KAFKA_ZOOKEEPER_CONNECT: zookeeper1:2181
JVM_XMS: "256M"
JVM_XMX: "512M"
networks:
- kafka_net
kafka-manager:
container_name: kafka-manager
image: sheepkiller/kafka-manager
hostname: kafka-manager
ports:
- "9000:9000"
networks:
- kafka_net
depends_on:
- zookeeper1
environment:
ZK_HOSTS: zookeeper1:2181
APPLICATION_SECRET: letmein
KAFKA_MANAGER_AUTH_ENABLED: "true"
KAFKA_MANAGER_USERNAME: admin
KAFKA_MANAGER_PASSWORD: 123456
restart: always
networks:
kafka_net:
driver: bridge # 生成一个桥接网络,用于容器内部通信,注意实际生成的网络名称会带有docker-compose.yml文件所在文件夹的前缀,比如我的.yml文件放在了hbl文件夹下,所以执行后生成的网络名为hbl_hbl_net
# external: true 如果外部已有网络就用这个配置
安装完后访问 http://localhost:9000/, 如下图Dashboard
4. .NET Core代码示例
Nuget中添加引用Confluent.Kafka
Install-Package Confluent.Kafka -Version 1.3.0
- Kafka.Consume 消费端
using System;
using System.Threading;
using Confluent.Kafka;
namespace Kafka.Consume
{
class Program
{
static void Main(string[] args)
{
try
{
var instane = $"{new Random().Next(10)}";
Console.WriteLine($"Kafka消费者启动... 消费者名称:{instane}");
Consume(instane);
}
catch (Exception ex)
{
Console.WriteLine("Kafka消费者异常:" + ex.ToString());
}
}
static void Consume(string instane)
{
var groupId = $"consumer-group-test";
var conf = new ConsumerConfig
{
GroupId = groupId,
BootstrapServers = "192.168.1.105:9092",
AutoOffsetReset = AutoOffsetReset.Earliest
};
var topic = "topic-test";
using (var c = new ConsumerBuilder<Ignore, string>(conf).Build())
{
c.Subscribe(topic);
Console.WriteLine($"消费者:{instane},GroupID:{groupId}, 订阅主题:[{topic}]成功!");
CancellationTokenSource cts = new CancellationTokenSource();
Console.CancelKeyPress += (_, e) => {
e.Cancel = true; // prevent the process from terminating.
cts.Cancel();
};
try
{
while (true)
{
try
{
var cr = c.Consume(cts.Token);
Console.WriteLine($"消费者: {instane}, 消费一条消息: '{cr.Value}' at: '{cr.TopicPartitionOffset}'.");
}
catch (ConsumeException e)
{
Console.WriteLine($"Error occured: {e.Error.Reason}");
}
}
}
catch (OperationCanceledException)
{
c.Close();
}
}
}
}
}
- Kafka.Produce 生产者
using System;
using System.Threading;
using System.Threading.Tasks;
using Confluent.Kafka;
namespace Kafka.Produce
{
class Program
{
public static void Main(string[] args)
{
var topic = "topic-test";
var conf = new ProducerConfig { BootstrapServers = "192.168.1.105:9092" };
Action<DeliveryReport<Null, string>> handler = r =>
Console.WriteLine(!r.Error.IsError
? $"Delivered message to {r.TopicPartitionOffset}"

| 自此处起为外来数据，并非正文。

/-- A placed request reaches the sequencer and, where it displaces an entry, a report. -/
theorem place_frame (c : Chan) (r : Requester) (n : Nat) (s t : State) (h : place c r n s = some t) :
    ChangesOnly [.seq, .reports, .lost] s t := by
  unfold place at h
  split at h
  · cases h
    exact changesOnly_seq (setSeq_frame s _) (arbiter_frame _)
  · split at h
    · cases h
      exact changesOnly_seq (setSeq_frame s _) (arbiter_frame _)
    · split at h
      · cases h
      · split at h
        · cases h
          exact changesOnly_seq (displace_frame _ s) (changesOnly_seq (r := [.seq]) (setSeq_frame _ _) (arbiter_frame _))
        · cases h
          exact changesOnly_refl _ s

/-- A request is refused only to the port, with a full queue and no entry of the channel (R122). -/
theorem place_none (c : Chan) (r : Requester) (n : Nat) (s : State) (h : place c r n s = none) :
    r = .port ∧ waitingEntry s c = none ∧ 12 ≤ s.seq.queue.length := by
  unfold place at h
  split at h
  · cases h
  · rename_i hw
    split at h
    · cases h
    · rename_i hl
      split at h
      · rename_i hr
        exact ⟨by simpa using hr, hw, by omega⟩
      · split at h <;> cases h

theorem post_frame (r : Requester) (s : State) (c : Chan) : ChangesOnly [.seq, .reports, .lost] s (post r s c) := by
  unfold post
  cases h : place c r (s.chan c).averaging s with
  | none => exact changesOnly_refl _ s
  | some t => exact place_frame c r _ s t h

theorem postAll_frame (r : Requester) (cs : List Chan) (s : State) :
    ChangesOnly [.seq, .reports, .lost] s (postAll r cs s) := foldl_frame _ (post_frame r) cs s

/-- With no entry for the port alone, a placed request displaces none, and no report is queued. -/
theorem place_quiet (c : Chan) (r : Requester) (n : Nat) (s t : State) (hn : NoPortAlone s) (h : place c r n s = some t) :
    ChangesOnly [.seq] s t := by
  unfold place at h
  split at h
  · cases h
    exact changesOnly_seq (setSeq_frame s _) (arbiter_frame _)
  · split at h
    · cases h
      exact changesOnly_seq (setSeq_frame s _) (arbiter_frame _)
    · split at h
      · cases h
      · split at h
        · rename_i e he
          have hm := List.mem_of_find?_eq_some he
          have hp := List.find?_some he
          exact absurd hp (by simp [hn e (by simpa using hm)])
        · cases h
          exact changesOnly_refl _ s

/-! ## The demand and the dock's budget -/

theorem setCeiling_frame (t : Terms) (s : State) : ChangesOnly [.drive] s (setCeiling t s) := setDrive_frame s _

theorem refreshStatus_frame (s : State) : ChangesOnly [.output] s (refreshStatus s) := by
  unfold refreshStatus
  split
  · exact changesOnly_refl _ s
  · exact setOutput_frame s _

theorem budget_frame (s : State) : ChangesOnly [.output] s (budget s) := by
  unfold budget
  split
  · exact changesOnly_refl _ s
  · exact changesOnly_seq (setOutput_frame s _) (refreshStatus_frame _)

theorem withdraw_frame (s : State) : ChangesOnly [.output] s (withdraw s) := by
  unfold withdraw
  split
  · exact changesOnly_refl _ s
  · exact changesOnly_seq (setOutput_frame s _) (refreshStatus_frame _)

/-- The output record belongs to the dock role (R162). -/
theorem refreshStatus_handle (s : State) (h : s.role = .handle) : refreshStatus s = s := by
  simp [refreshStatus, h]

theorem budget_handle (s : State) (h : s.role = .handle) : budget s = s := by
  simp [budget, h]

theorem withdraw_handle (s : State) (h : s.role = .handle) : withdraw s = s := by
  simp [withdraw, h]

/-- After a budget the fan ceiling and the allowance make the bus power limit (R165). -/
theorem budget_balances (s : State) (h : s.role = .dock) :
    fanCeiling (budget s) + (budget s).output.pAllow = (budget s).output.busLimit := by
  have : fanCeiling (budget s) = fanCeiling s := by
    unfold fanCeiling
    rw [budget_frame s .drive (by decide)]
  rw [this]
  simp only [budget, refreshStatus, h, setOutput_output, setOutput_role]
  omega

/-- After a withdrawal the stage is off (R163). -/
theorem withdraw_dock (s : State) (h : s.role = .dock) :
    (withdraw s).output.permission = false ∧ (withdraw s).output.duty = 0 ∧ (withdraw s).output.period = none ∧
      (withdraw s).output.stale = 0 := by
  simp [withdraw, refreshStatus, h]

end Sys2Proof.Laws
end

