-- ==== Sys2Proof/Tests/Slice0.lean ====
section
/-! SUPPORT. Tests: the refusals of WellFormed, the manual's worked cases, and for every obligation with hypotheses states
and operands that meet them, clause by clause. -/

namespace Sys2Proof.Tests

open Sys2Proof Sys2Proof.Machine

/-! ## WellFormed refuses what the link cannot carry (R142, R174, R198) -/

theorem test_wellFormed_frame_of_sixteen_bytes_in : WellFormed (.linkResponseInvalid (List.replicate 16 0) true) = false := by
  decide

theorem test_wellFormed_frame_of_sixteen_bytes_out : WellFormed (.dockFrameDiscarded (List.replicate 16 0) true) = false := by
  decide

theorem test_wellFormed_bag_level_seven : WellFormed (.identResponse { resetIdentity with bagLevel := 7 }) = false := by
  decide

theorem test_wellFormed_voltage_over_30000 :
    WellFormed (.setpointResponse { vLim := 30001, iLim := 0, vOut := 0, iOut := 0, status := .on }) = false := by
  decide

theorem test_wellFormed_reason_without_abort : WellFormed (.evacQueryResponse .done 0 (some .stopped)) = false := by decide

theorem test_wellFormed_abort_without_reason : WellFormed (.evacQueryResponse .aborted 0 none) = false := by decide

theorem test_wellFormed_elapsed_over_60 : WellFormed (.evacQueryResponse .running 61 none) = false := by decide

theorem test_wellFormed_wait_over_32_bits : WellFormed (.exchangeStart 4294967296) = false := by decide

theorem test_wellFormed_accepts :
    WellFormed (.linkResponseInvalid (List.replicate 15 0) true) = true ∧
      WellFormed (.evacQueryResponse .aborted 60 (some .bagFull)) = true ∧ WellFormed (.run 0 0 0) = true := by
  decide

/-! ## Reset and the queue -/

/-- The table gives no row bits, so that no word spells a command. -/
theorem test_no_word_spells_a_command : decodeTableWord 16 0x1234 = none := by decide

theorem test_reset_queue_is_empty : State.reset.pending = [] := by decide

/-! ## States -/

/-- The part active, its fast clock running, 5 s after start-up, everything else as after reset. -/
def wBase (r : Role) : State :=
  { State.reset with
    role := r
    pins := { State.reset.pins with role := r }
    now := 5000000000
    power := { State.reset.power with state := .active, fast := .running, trimPassed := true } }

/-- Such a part in handle role. -/
def wH : State := wBase .handle

/-- Such a stick with fresh records of PACK_V and PACK_I. -/
def wC : State :=
  setChan .packV { wH.chan .packV with time := wH.partTime, valid := true }
    (setChan .packI { wH.chan .packI with time := wH.partTime, valid := true } wH)

/-- Such a part in dock role. -/
def wD : State := wBase .dock

/-- Such a stick in LATCH mode, with a press to qualify. -/
def wL : State :=
  { wH with
    motor := { wH.motor with candidate := some (wH.now + 5) }
    pins := { wH.pins with trig := true }
    driveCfg := { wH.driveCfg with mode := .latch } }

/-- A conversion of a channel for the pack monitor, under way. -/
def packConversion (c : Chan) : Conversion :=
  { chan := c, set := noRequesters.add .pack, count := 1, codes := nominalCodes, endsAt := 5000000050 }

/-- Such a stick with one value of its sweep to come. -/
def wS : State :=
  { wH with
    seq := { wH.seq with inFlight := some (packConversion .packI) }
    monitor :=
      { wH.monitor with
        sweep :=
          some
            (([.cell1, .cell2, .cell3, .cell4, .cell5, .cell6, .cell7, .packV, .packT, .bridgeT] : List Chan).map
              (fun c => { chan := c, value := (wH.chan c).value + c.index.val, mark := .none })) } }

/-- Such a dock with one value of its sweep to come. -/
def wB : State :=
  { wD with
    seq := { wD.seq with inFlight := some (packConversion .packT) }
    monitor :=
      { wD.monitor with
        sweep :=
          some
            (([.busV, .bridgeT] : List Chan).map
              (fun c => { chan := c, value := (wD.chan c).value + c.index.val, mark := .none })) } }

/-- Such a stick with a stall to acknowledge and cells at 3,900 mV. -/
def wI : State :=
  { wH with
    conds := [{ kind := .motorStall, active := false, first := 0, last := 0, occurrences := 1, detail := none }]
    pack := { State.reset.pack with cells := #v[3900, 3900, 3900, 3900, 3900, 3900, 3900] } }

/-- The state a command leaves. -/
def after (c : Instr) (s : State) : State := (afterCommand c s).getD s

/-! ## Worked cases of the drive (chapters 1 and 2) -/

/-- 2.10, Regulation at a temperature limit: the terms and P_meas. -/
theorem test_terms_at_a_temperature_limit :
    measuredPower 24100 12450 = 300 ∧ cellTerm 520 3400 3000 3280 = 364 ∧ tempTerm 520 550 612 = 305 ∧
      tempTerm 520 850 720 = 520 := by
  decide

/-- The same: the ceiling is 305 with TEMP_PACK, and the hold band keeps the duty. -/
theorem test_ceiling_at_a_temperature_limit :
    ceilingOf .handle { level := 320, cell := 364, tempPack := 305, tempBridge := 520, clog := 320 } 480 =
        (305, .tempPack) ∧
      newDuty 700 (dutyStep 300 305 105000 101200) = 700 := by
  decide

/-- The same, some periods later: 92 W over the ceiling. -/
theorem test_cut_at_a_temperature_limit : newDuty 700 (dutyStep 300 208 105000 101200) = 677 := by decide
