-- ==== Sys2Proof/Tests/Slice0.lean ====
section
/-! SUPPORT. The model's own tests. Words and results are those of spec/95_test_vectors.md (the vector's name stands in the
comment) or are written out by hand from the rule named; every test is one step, one decoding or one check. At the end, for
every obligation with hypotheses, states and operands that meet them together. -/

namespace Sys2Proof.Tests

open Sys2Proof.Machine

/-! ## Well-formedness (30_encoding.md R86, R95): the one check, and its neighbours -/

theorem test_sys_0E0_is_refused : (Instr.sys 0x0E0).wellFormed = false := by decide
theorem test_sys_0EE_is_refused : (Instr.sys 0x0EE).wellFormed = false := by decide
theorem test_sys_neighbours_are_accepted :
    (Instr.sys 0x000).wellFormed ∧ (Instr.sys 0x0E1).wellFormed ∧ (Instr.sys 0x0EF).wellFormed ∧
    (Instr.sys 0x1E0).wellFormed ∧ (Instr.sys 0xFFF).wellFormed := by decide
theorem test_others_are_accepted :
    Instr.cls.wellFormed ∧ Instr.ret.wellFormed ∧ (Instr.jp 0x0E0).wellFormed ∧ (Instr.drw 15 0 0).wellFormed := by decide

/-! ## Decoding: words written out bit by bit from the patterns of R84 -/

theorem test_decode_family_0 :
    decodeWord 0b0000000000000000#16 = .ok (.sys 0x000) ∧ decodeWord 0b0000000011100001#16 = .ok (.sys 0x0E1) ∧
    decodeWord 0b0000000011100000#16 = .ok .cls ∧ decodeWord 0b0000000011101110#16 = .ok .ret := by decide

theorem test_decode_addresses :
    decodeWord 0b0001101010111100#16 = .ok (.jp 0xABC) ∧ decodeWord 0b0010011000000001#16 = .ok (.call 0x601) ∧
    decodeWord 0b1010010001010110#16 = .ok (.ldI 0x456) ∧ decodeWord 0b1011001000000011#16 = .ok (.jpV0 0x203) := by decide

theorem test_decode_immediates :
    decodeWord 0b0011001101000010#16 = .ok (.seImm 3 0x42) ∧ decodeWord 0b0100111101000011#16 = .ok (.sneImm 15 0x43) ∧
    decodeWord 0b0110101000000010#16 = .ok (.ldImm 10 0x02) ∧ decodeWord 0b0111111100000101#16 = .ok (.addImm 15 0x05) ∧
    decodeWord 0b1100001100001111#16 = .ok (.rnd 3 0x0F) := by decide

theorem test_decode_family_8_low :
    decodeWord 0b1000101010110000#16 = .ok (.ldReg 10 11) ∧ decodeWord 0b1000101010110001#16 = .ok (.orReg 10 11) ∧
    decodeWord 0b1000101010110010#16 = .ok (.andReg 10 11) ∧ decodeWord 0b1000101010110011#16 = .ok (.xorReg 10 11) ∧
    decodeWord 0b1000101010110100#16 = .ok (.addReg 10 11) := by decide

theorem test_decode_family_8_high :
    decodeWord 0b1000101010110101#16 = .ok (.subReg 10 11) ∧ decodeWord 0b1000101010110110#16 = .ok (.shrReg 10 11) ∧
    decodeWord 0b1000101010110111#16 = .ok (.subnReg 10 11) ∧ decodeWord 0b1000101010111110#16 = .ok (.shlReg 10 11) := by decide

theorem test_decode_compare_and_draw :
    decodeWord 0b0101001001000000#16 = .ok (.seReg 2 4) ∧ decodeWord 0b1001001001000000#16 = .ok (.sneReg 2 4) ∧
    decodeWord 0b1101000100100101#16 = .ok (.drw 1 2 5) := by decide

theorem test_decode_family_E :
    decodeWord 0b1110000110011110#16 = .ok (.skp 1) ∧ decodeWord 0b1110000110100001#16 = .ok (.sknp 1) := by decide

theorem test_decode_family_F :
    decodeWord 0b1111001100000111#16 = .ok (.ldRegDt 3) ∧ decodeWord 0b1111001100001010#16 = .ok (.ldRegKey 3) ∧
    decodeWord 0b1111001000010101#16 = .ok (.ldDtReg 2) ∧ decodeWord 0b1111001000011000#16 = .ok (.ldStReg 2) ∧
    decodeWord 0b1111000000011110#16 = .ok (.addI 0) := by decide

theorem test_decode_family_F_memory :
    decodeWord 0b1111000000101001#16 = .ok (.ldFont 0) ∧ decodeWord 0b1111101000110011#16 = .ok (.ldBcd 10) ∧
    decodeWord 0b1111111101010101#16 = .ok (.ldMemReg 15) ∧ decodeWord 0b1111001001100101#16 = .ok (.ldRegMem 2) := by decide

/-- CY6 to CY10, each family of R87. -/
theorem test_illegal_words :
    decodeWord 0x5121 = .error (.illegal5 0x5121) ∧ decodeWord 0x8AB8 = .error (.illegal8 0x8AB8) ∧
    decodeWord 0x8ABF = .error (.illegal8 0x8ABF) ∧ decodeWord 0x9011 = .error (.illegal9 0x9011) ∧
    decodeWord 0xE0A0 = .error (.illegalE 0xE0A0) ∧ decodeWord 0xE09F = .error (.illegalE 0xE09F) ∧
    decodeWord 0xF000 = .error (.illegalF 0xF000) ∧ decodeWord 0xF01F = .error (.illegalF 0xF01F) ∧
    decodeWord 0xF075 = .error (.illegalF 0xF075) ∧ decodeWord 0xFFFF = .error (.illegalF 0xFFFF) := by decide

/-- R80: the high byte comes first, and what follows the word is left over; a lone byte is no word. -/
theorem test_decode_bytes :
    decodeBytes [0x12, 0x0A, 0xFF] = .ok (.jp 0x20A, [0xFF]) ∧ decodeBytes [0x12] = .error .truncated := by decide

theorem test_table_words :
    decodeTableWord 16 0x00E0 = some .cls ∧ decodeTableWord 16 0xF265 = some (.ldRegMem 2) ∧
    decodeTableWord 16 0xFFFF = none := by decide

: $"Delivery Error: {r.Error.Reason}");
using (var p = new ProducerBuilder<Null, string>(conf).Build())
{
for (int i = 0; i < 100000; ++i)
{
var message = "消息:" + i.ToString();
p.Produce(topic, new Message<Null, string> { Value = message }, handler);
Console.WriteLine($"生产者,主题:{topic}, 一条消息: {message}");
Thread.Sleep(1000);
}
// wait for up to 10 seconds for any inflight messages to be delivered.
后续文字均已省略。